Ambas naciones conforman, debido a su vecindad, una sola unidad geopolítica: a Bogotá y a Caracas, antaño, les enfrentaron disputas territoriales locales.
  • 2010-03-14•Fin de Semana online

Hugo Chávez y Álvaro Uribe escenificaron en Cancún, en febrero pasado, su enésimo enfrentamiento público. Las diferencias entre ambos mandatarios, pese a las apariencias, tienen un calado más geopolítico que personal o incluso, ideológico: Colombia y Venezuela, que durante la colonia compartieron virreinato y durante diez años fueron el mismo país, siempre han estado tan enfrentados como interconectados.

Ambas naciones conforman, debido a su vecindad, una sola unidad geopolítica: a Bogotá y a Caracas, antaño, les enfrentaron disputas territoriales locales; actualmente, sus relaciones, están condicionadas por equilibrios geoestratégicos globales.

La clave radica en que su frontera común, de 2 mil kilómetros, es porosa: en Venezuela reside cerca de un millón de colombianos. Entre ellos, guerrilleros y paramilitares que consideran los enormes y poco habitados Llanos como su retaguardia. Eso convierte a Venezuela en un actor pasivo del conflicto interno colombiano pero también, cada vez más, en un espacio hacia el que migra la violencia: cada año, aunque cueste creerlo, hay más homicidios en Venezuela que en Colombia.

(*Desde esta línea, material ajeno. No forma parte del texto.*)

-- ==== Sys2Proof/Certificates/Slice0/Obligations.lean ====
section
/-! DEFINITION. The statements for the provers. Each says what the model does, in the words of a rule of spec/ where
its basis is stated; OBLIGATIONS.json lists them with their rules. -/

open Sys2Proof Sys2Proof.Machine

/-- 64-bit arithmetic with an immediate: exact next state. -/
def Obligations.Alu64ImmResult : Prop :=
  ∀ (s : State) (d : WReg) (imm : Imm) (a : Word), s.reg d.toReg = ⟨a, true⟩ →
    exec (.add64Imm d imm) s = .next (s.wrote d (a + (imm.signExtend 64)) 1) ∧
    exec (.sub64Imm d imm) s = .next (s.wrote d (a - (imm.signExtend 64)) 1) ∧
    exec (.mul64Imm d imm) s = .next (s.wrote d (a * (imm.signExtend 64)) 1) ∧
    exec (.or64Imm d imm) s = .next (s.wrote d (a ||| (imm.signExtend 64)) 1) ∧
    exec (.and64Imm d imm) s = .next (s.wrote d (a &&& (imm.signExtend 64)) 1) ∧
    exec (.xor64Imm d imm) s = .next (s.wrote d (a ^^^ (imm.signExtend 64)) 1)

/-- 64-bit arithmetic with a register: exact next state. -/
def Obligations.Alu64RegResult : Prop :=
  ∀ (s : State) (d : WReg) (src : Reg) (a b : Word), s.reg d.toReg = ⟨a, true⟩ → s.reg src = ⟨b, true⟩ →
    exec (.add64Reg d src) s = .next (s.wrote d (a + b) 1) ∧
    exec (.sub64Reg d src) s = .next (s.wrote d (a - b) 1) ∧
    exec (.mul64Reg d src) s = .next (s.wrote d (a * b) 1) ∧
    exec (.or64Reg d src) s = .next (s.wrote d (a ||| b) 1) ∧
    exec (.and64Reg d src) s = .next (s.wrote d (a &&& b) 1) ∧
    exec (.xor64Reg d src) s = .next (s.wrote d (a ^^^ b) 1)

/-- 32-bit arithmetic with an immediate: exact next state. -/
def Obligations.Alu32ImmResult : Prop :=
  ∀ (s : State) (d : WReg) (imm : Imm) (a : Word), s.reg d.toReg = ⟨a, true⟩ →
    exec (.add32Imm d imm) s = .next (s.wrote d (((a.setWidth 32) + imm).setWidth 64) 1) ∧
    exec (.sub32Imm d imm) s = .next (s.wrote d (((a.setWidth 32) - imm).setWidth 64) 1) ∧
    exec (.mul32Imm d imm) s = .next (s.wrote d (((a.setWidth 32) * imm).setWidth 64) 1) ∧
    exec (.or32Imm d imm) s = .next (s.wrote d (((a.setWidth 32) ||| imm).setWidth 64) 1) ∧
    exec (.and32Imm d imm) s = .next (s.wrote d (((a.setWidth 32) &&& imm).setWidth 64) 1) ∧
    exec (.xor32Imm d imm) s = .next (s.wrote d (((a.setWidth 32) ^^^ imm).setWidth 64) 1)

/-- 32-bit arithmetic with a register: exact next state. -/
def Obligations.Alu32RegResult : Prop :=
  ∀ (s : State) (d : WReg) (src : Reg) (a b : Word), s.reg d.toReg = ⟨a, true⟩ → s.reg src = ⟨b, true⟩ →
    exec (.add32Reg d src) s = .next (s.wrote d (((a.setWidth 32) + (b.setWidth 32)).setWidth 64) 1) ∧
    exec (.sub32Reg d src) s = .next (s.wrote d (((a.setWidth 32) - (b.setWidth 32)).setWidth 64) 1) ∧
    exec (.mul32Reg d src) s = .next (s.wrote d (((a.setWidth 32) * (b.setWidth 32)).setWidth 64) 1) ∧
    exec (.or32Reg d src) s = .next (s.wrote d (((a.setWidth 32) ||| (b.setWidth 32)).setWidth 64) 1) ∧
    exec (.and32Reg d src) s = .next (s.wrote d (((a.setWidth 32) &&& (b.setWidth 32)).setWidth 64) 1) ∧
    exec (.xor32Reg d src) s = .next (s.wrote d (((a.setWidth 32) ^^^ (b.setWidth 32)).setWidth 64) 1)

/-- Moves read no destination; negation is two's complement. -/
def Obligations.MoveNegateResult : Prop :=
  ∀ (s : State) (d : WReg) (src : Reg) (imm : Imm) (a b : Word),
    exec (.mov64Imm d imm) s = .next (s.wrote d (imm.signExtend 64) 1) ∧
    exec (.mov32Imm d imm) s = .next (s.wrote d (imm.setWidth 64) 1) ∧
    (s.reg src = ⟨b, true⟩ →
      exec (.mov64Reg d src) s = .next (s.wrote d b 1) ∧
      exec (.mov32Reg d src) s = .next (s.wrote d ((b.setWidth 32).setWidth 64) 1)) ∧
    (s.reg d.toReg = ⟨a, true⟩ →
      exec (.neg64 d) s = .next (s.wrote d (-a) 1) ∧
      exec (.neg32 d) s = .next (s.wrote d ((-(a.setWidth 32)).setWidth 64) 1))

/-- Rules R122 and R162: the quotient and the remainder by what defines them, the zero divisor included. -/
def Obligations.DivModUnsigned : Prop :=
  ∀ (s : State) (d : WReg) (src : Reg) (imm : Imm) (a b : Word), s.reg d.toReg = ⟨a, true⟩ →
    (∃ q : Word, exec (.div64Imm d imm) s = .next (s.wrote d q 1) ∧ ((imm.signExtend 64) = 0 → q = 0) ∧
      ((imm.signExtend 64) ≠ 0 → q.toNat * (imm.signExtend 64).toNat ≤ a.toNat ∧ a.toNat < (q.toNat + 1) * (imm.signExtend 64).toNat)) ∧
    (∃ r : Word, exec (.mod64Imm d imm) s = .next (s.wrote d r 1) ∧ ((imm.signExtend 64) = 0 → r = a) ∧
      ((imm.signExtend 64) ≠ 0 → r.toNat < (imm.signExtend 64).toNat ∧ ∃ q : Nat, a.toNat = q * (imm.signExtend 64).toNat + r.toNat)) ∧
    (∃ q : BitVec 32, exec (.div32Imm d imm) s = .next (s.wrote d (q.setWidth 64) 1) ∧ (imm = 0 → q = 0) ∧
      (imm ≠ 0 → q.toNat * imm.toNat ≤ (a.setWidth 32).toNat ∧ (a.setWidth 32).toNat < (q.toNat + 1) * imm.toNat)) ∧
    (∃ r : BitVec 32, exec (.mod32Imm d imm) s = .next (s.wrote d (r.setWidth 64) 1) ∧ (imm = 0 → r = (a.setWidth 32)) ∧
      (imm ≠ 0 → r.toNat < imm.toNat ∧ ∃ q : Nat, (a.setWidth 32).toNat = q * imm.toNat + r.toNat)) ∧
    (s.reg src = ⟨b, true⟩ →
    (∃ q : Word, exec (.div64Reg d src) s = .next (s.wrote d q 1) ∧ (b = 0 → q = 0) ∧
      (b ≠ 0 → q.toNat * b.toNat ≤ a.toNat ∧ a.toNat < (q.toNat + 1) * b.toNat)) ∧
    (∃ r : Word, exec (.mod64Reg d src) s = .next (s.wrote d r 1) ∧ (b = 0 → r = a) ∧
      (b ≠ 0 → r.toNat < b.toNat ∧ ∃ q : Nat, a.toNat = q * b.toNat + r.toNat)) ∧
    (∃ q : BitVec 32, exec (.div32Reg d src) s = .next (s.wrote d (q.setWidth 64) 1) ∧ ((b.setWidth 32) = 0 → q = 0) ∧
      ((b.setWidth 32) ≠ 0 → q.toNat * (b.setWidth 32).toNat ≤ (a.setWidth 32).toNat ∧ (a.setWidth 32).toNat < (q.toNat + 1) * (b.setWidth 32).toNat)) ∧
    (∃ r : BitVec 32, exec (.mod32Reg d src) s = .next (s.wrote d (r.setWidth 64) 1) ∧ ((b.setWidth 32) = 0 → r = (a.setWidth 32)) ∧
      ((b.setWidth 32) ≠ 0 → r.toNat < (b.setWidth 32).toNat ∧ ∃ q : Nat, (a.setWidth 32).toNat = q * (b.setWidth 32).toNat + r.toNat)))

/-- Shifts, both values of SHIFT_POLICY (R123); an out-of-range amount of an immediate is one whose sign extension, read as unsigned, is 64 or more. That exec of a shift out of range, immediate or register, answers a refusal with `refuse` is the model's (log 12). -/
def Obligations.Shift64Amounts : Prop :=
  ∀ (s : State) (d : WReg) (src : Reg) (imm : Imm) (a b : Word), s.reg d.toReg = ⟨a, true⟩ →
    (s.cfg.shiftPolicy = .mask ∨ (imm.signExtend 64).toNat < 64 →
    exec (.lsh64Imm d imm) s = .next (s.wrote d (a <<< ((imm.signExtend 64).toNat % 64)) 1) ∧
    exec (.rsh64Imm d imm) s = .next (s.wrote d (a >>> ((imm.signExtend 64).toNat % 64)) 1) ∧
    exec (.arsh64Imm d imm) s = .next (s.wrote d (a.sshiftRight ((imm.signExtend 64).toNat % 64)) 1)) ∧
    (s.cfg.shiftPolicy = .refuse → 64 ≤ (imm.signExtend 64).toNat →
    Instr.wellFormed s.cfg (.lsh64Imm d imm) = false ∧
    Instr.wellFormed s.cfg (.rsh64Imm d imm) = false ∧
    Instr.wellFormed s.cfg (.arsh64Imm d imm) = false ∧
    (∀ t, exec (.lsh64Imm d imm) s ≠ .next t) ∧
    (∀ t, exec (.rsh64Imm d imm) s ≠ .next t) ∧
    (∀ t, exec (.arsh64Imm d imm) s ≠ .next t)) ∧
    (s.reg src = ⟨b, true⟩ →
    (s.cfg.shiftPolicy = .mask ∨ b.toNat < 64 →
    exec (.lsh64Reg d src) s = .next (s.wrote d (a <<< (b.toNat % 64)) 1) ∧
    exec (.rsh64Reg d src) s = .next (s.wrote d (a >>> (b.toNat % 64)) 1) ∧
    exec (.arsh64Reg d src) s = .next (s.wrote d (a.sshiftRight (b.toNat % 64)) 1)) ∧
    (s.cfg.shiftPolicy = .refuse → 64 ≤ b.toNat →
    (∀ t, exec (.lsh64Reg d src) s ≠ .next t) ∧
    (∀ t, exec (.rsh64Reg d src) s ≠ .next t) ∧
    (∀ t, exec (.arsh64Reg d src) s ≠ .next t)))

Uno de los motivos es el tráfico de armas, siempre asociado al narcotráfico: Venezuela es una puerta de salida de la droga colombiana hacia Europa y Estados Unidos; Colombia, el país latinoamericano que más gasta en armamento.

Washington se ha ido convirtiendo, en dicho marco, en un actor cada vez más directo de este conflicto latente: primero fue el agotado –e indirecto– Plan Colombia y desde hace unos meses, su presencia militar en Colombia.

Caracas la considera una amenaza por parte de un país que, paradójicamente, es su principal comprador de petróleo y que, por si fuera poco, está a punto de operar… desde el territorio de su segundo socio comercial: ¡Colombia!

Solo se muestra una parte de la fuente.